Poucas pessoas que eu conheço , passaram incólumes pela leitura de duas séries de livros que extasiaram os leitores nos anos '80: os "Anedotário da Rua da Praia" e os "Rapa de Tacho". Seus autores, igualmente brilhantes e igualmente advogados, Renato Maciel de Sá Junior e Aparício Silva Rillo, possuíam o dom de colocar o leitor dentro da história e por mais de uma vez já ouvi gente contando àquelas histórias da Porto Alegre antiga ou os "causos" como se fossem próprios, alguns até descaradamente.
O "Anedotário" foi um trabalho de exaustiva garimpagem em que o Renato Maciel ouviu centenas, talvez milhares de histórias, tanto que fez constar em seus agradecimentos, muitas e muitas pessoas com quem teve a oportunidade de recolher os deliciosos relatos daquela Porto Alegre. Já o Rillo, pelo que consta, registrava os causos "de cabeça" e depois os "passava a limpo", quando chegaram a um bom número , resolveu que era hora de publicá-los.
Imagino ambos, lá no rincão do Pai Eterno, contando suas histórias numa roda de amigos não menor que um Maracanã lotado, fazendo a alegria da eternidade.

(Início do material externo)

-- ==== Sys2Proof/Laws/AgreeChn.lean ====
section
/-! SUPPORT. What the operations of Machine/Chn leave alone (Laws/Agree). -/

namespace Sys2Proof.Machine

theorem agree_State_setCslot {P : List Part} {s0 : State} {s : State} (j : Nat) (x : ChnSlot) (h_chn : Part.chn ∈ P) (hk : Agree P s0 s) :
    Agree P s0 (State.setCslot s j x) := by
  unfold State.setCslot
  try dsimp only
  all_goals (with_reducible repeat' first | assumption | rfl | split | refine agree_snd ?_ (by assumption) | refine agree_snd2 ?_ (by assumption) | refine agree_st ?_ (by assumption) | refine agree_get ?_ (by assumption) | refine agree_get2 ?_ (by assumption) | apply agree_with_chn)

theorem agree_chnHalt {P : List Part} {s0 : State} {s : State} (h_chn : Part.chn ∈ P) (h_regs : Part.regs ∈ P) (hk : Agree P s0 s) :
    Agree P s0 (chnHalt s) := by
  unfold chnHalt
  try dsimp only
  all_goals (with_reducible repeat' first | assumption | rfl | apply agree_foldS | apply agree_wf | (intro _ _ _) | (intro _ _) | split | refine agree_snd ?_ (by assumption) | refine agree_snd2 ?_ (by assumption) | refine agree_st ?_ (by assumption) | refine agree_get ?_ (by assumption) | refine agree_get2 ?_ (by assumption) | apply agree_with_chn)

theorem agree_chnStop {P : List Part} {s0 : State} (now : Bool) {s : State} (h_chn : Part.chn ∈ P) (h_regs : Part.regs ∈ P) (hk : Agree P s0 s) :
    Agree P s0 (chnStop now s) := by
  unfold chnStop
  try dsimp only
  all_goals (with_reducible repeat' first | assumption | rfl | apply agree_ite | apply agree_ite_st | apply agree_ite_snd | apply agree_chnHalt | apply agree_wf | split | refine agree_snd ?_ (by assumption) | refine agree_snd2 ?_ (by assumption) | refine agree_st ?_ (by assumption) | refine agree_get ?_ (by assumption) | refine agree_get2 ?_ (by assumption) | apply agree_with_chn)

theorem agree_chnApply {P : List Part} {s0 : State} (w : Waymark) (g : Nat) {s : State} (h_chn : Part.chn ∈ P) (h_regs : Part.regs ∈ P) (hk : Agree P s0 s) :
    Agree P s0 (chnApply w g s) := by
  unfold chnApply
  try dsimp only
  all_goals (with_reducible repeat' first | assumption | rfl | apply agree_ite | apply agree_ite_st | apply agree_ite_snd | apply agree_wf | (intro _ _ _) | (intro _ _) | split | refine agree_snd ?_ (by assumption) | refine agree_snd2 ?_ (by assumption) | refine agree_st ?_ (by assumption) | refine agree_get ?_ (by assumption) | refine agree_get2 ?_ (by assumption) | apply agree_with_chn)

theorem agree_chnBegin {P : List Part} {s0 : State} (j : Nat) (b : Nat) (capped : Bool) {s : State} (h_chn : Part.chn ∈ P) (h_regs : Part.regs ∈ P) (hk : Agree P s0 s) :
    Agree P s0 (chnBegin j b capped s) := by
  unfold chnBegin
  try dsimp only
  all_goals (with_reducible repeat' first | assumption | rfl | apply agree_ite | apply agree_ite_st | apply agree_ite_snd | apply agree_State_setCslot | apply agree_wf)

theorem agree_chnJoin {P : List Part} {s0 : State} (j : Nat) (i : Nat) {s : State} (h_chn : Part.chn ∈ P) (h_hlt : Part.hlt ∈ P) (h_out : Part.out ∈ P) (h_regs : Part.regs ∈ P) (hk : Agree P s0 s) :
    Agree P s0 (chnJoin j i s) := by
  unfold chnJoin
  try dsimp only
  all_goals (with_reducible repeat' first | assumption | rfl | apply agree_chnBegin | apply agree_raise | split)

theorem agree_chnTake {P : List Part} {s0 : State} (t : TimeIn) {s : State} (h_chn : Part.chn ∈ P) (h_hlt : Part.hlt ∈ P) (h_out : Part.out ∈ P) (h_regs : Part.regs ∈ P) (hk : Agree P s0 s) :
    Agree P s0 (chnTake t s) := by
  unfold chnTake
  try dsimp only
  all_goals (with_reducible repeat' first | assumption | rfl | apply agree_ite | apply agree_ite_st | apply agree_ite_snd | apply agree_State_setCslot | apply agree_chnJoin)

theorem agree_chnFill {P : List Part} {s0 : State} (j : Nat) (x0 : Nat) {x1 : State} (h_chn : Part.chn ∈ P) (h_hlt : Part.hlt ∈ P) (h_out : Part.out ∈ P) (h_regs : Part.regs ∈ P) (hk : Agree P s0 x1) :
    Agree P s0 (chnFill j x0 x1) := by
  fun_induction chnFill <;> grind [agree_chnTake, agree_with_chn]

theorem agree_chnStats {P : List Part} {s0 : State} (j : Nat) (sp : Nat) (valid : Bool) (sat : Nat) (pow : Nat) {s : State} (h_chn : Part.chn ∈ P) (h_hlt : Part.hlt ∈ P) (h_out : Part.out ∈ P) (h_regs : Part.regs ∈ P) (hk : Agree P s0 s) :
    Agree P s0 (chnStats j sp valid sat pow s) := by
  unfold chnStats
  try dsimp only
  all_goals (with_reducible repeat' first | assumption | rfl | apply agree_ite | apply agree_ite_st | apply agree_ite_snd | apply agree_State_setCslot | apply agree_raise | apply agree_setReg | apply agree_setReg64 | apply agree_wf)

theorem agree_chnSpectrum {P : List Part} {s0 : State} (j : Nat) {s : State} (h_chn : Part.chn ∈ P) (h_grt : Part.grt ∈ P) (h_hlt : Part.hlt ∈ P) (h_out : Part.out ∈ P) (h_regs : Part.regs ∈ P) (h_wm : Part.wm ∈ P) (hk : Agree P s0 s) :
    Agree P s0 (chnSpectrum j s) := by
  unfold chnSpectrum
  try dsimp only
  all_goals (with_reducible repeat' first | assumption | rfl | apply agree_ite | apply agree_ite_st | apply agree_ite_snd | apply agree_State_setCslot | apply agree_applyDue | apply agree_chnApply | apply agree_chnStats | apply agree_inc | (intro _ _ _) | (intro _ _) | split | refine agree_snd ?_ (by assumption) | refine agree_snd2 ?_ (by assumption) | refine agree_st ?_ (by assumption) | refine agree_get ?_ (by assumption) | refine agree_get2 ?_ (by assumption) | apply agree_with_grt)

theorem agree_chnFinish {P : List Part} {s0 : State} (j : Nat) (x0 : Nat) {x1 : State} (h_chn : Part.chn ∈ P) (h_grt : Part.grt ∈ P) (h_hlt : Part.hlt ∈ P) (h_out : Part.out ∈ P) (h_regs : Part.regs ∈ P) (h_wm : Part.wm ∈ P) (hk : Agree P s0 x1) :
    Agree P s0 (chnFinish j x0 x1) := by
  fun_induction chnFinish <;> grind [agree_chnFill, agree_chnSpectrum]

theorem agree_execChnStreamBegin {P : List Part} {s0 : State} (slot : Fin 256) {s : State} (h_chn : Part.chn ∈ P) (h_regs : Part.regs ∈ P) (hk : Agree P s0 s) :
    ∀ t, execChnStreamBegin slot s = .next t → Agree P s0 t := by
  intro t ht
  unfold execChnStreamBegin at ht
  try dsimp only at ht
  all_goals (repeat' first | (cases ht) | split at ht)
  all_goals (with_reducible repeat' first | assumption | rfl | apply agree_ite | apply agree_ite_st | apply agree_ite_snd | apply agree_chnBegin)

theorem agree_execChnStopCommit {P : List Part} {s0 : State} {s : State} (h_chn : Part.chn ∈ P) (h_grt : Part.grt ∈ P) (h_hlt : Part.hlt ∈ P) (h_out : Part.out ∈ P) (h_regs : Part.regs ∈ P) (h_wm : Part.wm ∈ P) (hk : Agree P s0 s) :
    ∀ t, execChnStopCommit s = .next t → Agree P s0 t := by
  intro t ht
  unfold execChnStopCommit at ht
  grind [agree_chnFinish, agree_chnHalt, agree_foldS, agree_wf]

theorem agree_execChnSpectrum {P : List Part} {s0 : State} (slot : Fin 256) {s : State} (h_chn : Part.chn ∈ P) (h_grt : Part.grt ∈ P) (h_hlt : Part.hlt ∈ P) (h_out : Part.out ∈ P) (h_regs : Part.regs ∈ P) (h_wm : Part.wm ∈ P) (hk : Agree P s0 s) :
    ∀ t, execChnSpectrum slot s = .next t → Agree P s0 t := by
  intro t ht
  unfold execChnSpectrum at ht
  grind [agree_chnFill, agree_chnHalt, agree_chnSpectrum]

end Sys2Proof.Machine
end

E por aí me vou, entre balcões de cartório e salas de audiência, corredores de Tribunais e escritórios, recolhendo da trama diária os momentos que nos fazem rir.
É sabido que muitos autores disfarçam suas experiências pessoais na vida dos personagens que criam - enquanto que outros tantos difundem a idéia de que o autor somente interfere na vida deles não servindo ou não sendo apropriado revelar suas próprias aventuras. No meu caso, como não me filio a nenhuma das posições , abro o nosso "EX POSITIS" com uma mancada monumental da minha própria lavra.
DISCURSO DE JUBILADOS
" Faz poucos anos, num desses dias corridos em que o tempo te cobra todos os minutos do relógio e a via crucis que nos faz ir de Tribunal em Tribunal, de Foro em Foro ainda me lembrava que tinha que prestigiar uma cerimônia de jubilados no auditório da OAB. Atrasado, por óbvio não consegui lugar para sentar e como algumas pessoas se alglomeravam de pé na porta, que ficava nos fundos do salão, fiquei também ali, campeando com os olhos alguma cadeira vaga. A cerimônia se desenrolava e chamavam o orador da turma de jubilados para discursar e...êpa tem gente saindo e é ali mesmo que vou sentar, enquanto as pessoas vagarosamente se espremiam para passar entre as filas para sair dos seus lugares eu esperava em pé no corredor, só pensando em sair logo da frente dos que queriam ouvir o orador. Parece que quanto mais pressa se tem mais devagar os outros andam e tentando não atrapalhar quem queria ouvir e aflito com as pernas que não saiam do caminho para me deixar passar o ouvido atento no discurso eis que o cérebro me trai, o ouvido não acompanha e a língua que deveria ser obediente, não é. O orador, numa pausa costumeira de seu discurso me dá entender que lhe faltou a memória e naquele micro-segundo em que o inconsciente, ante o caos da situação, toma conta , sem meu comando, minha boca abre e num ato de invulgar coragem salvo o orador de seu "branco". No mesmo instante em que toda sala olha para mim, querendo entender o jogral improvisado, decido que não quero mais me sentar, quero é sumir e dou as costas a todos e me sumo do auditório. Não sem antes ouvir do assustado orador: - Obrigado colega !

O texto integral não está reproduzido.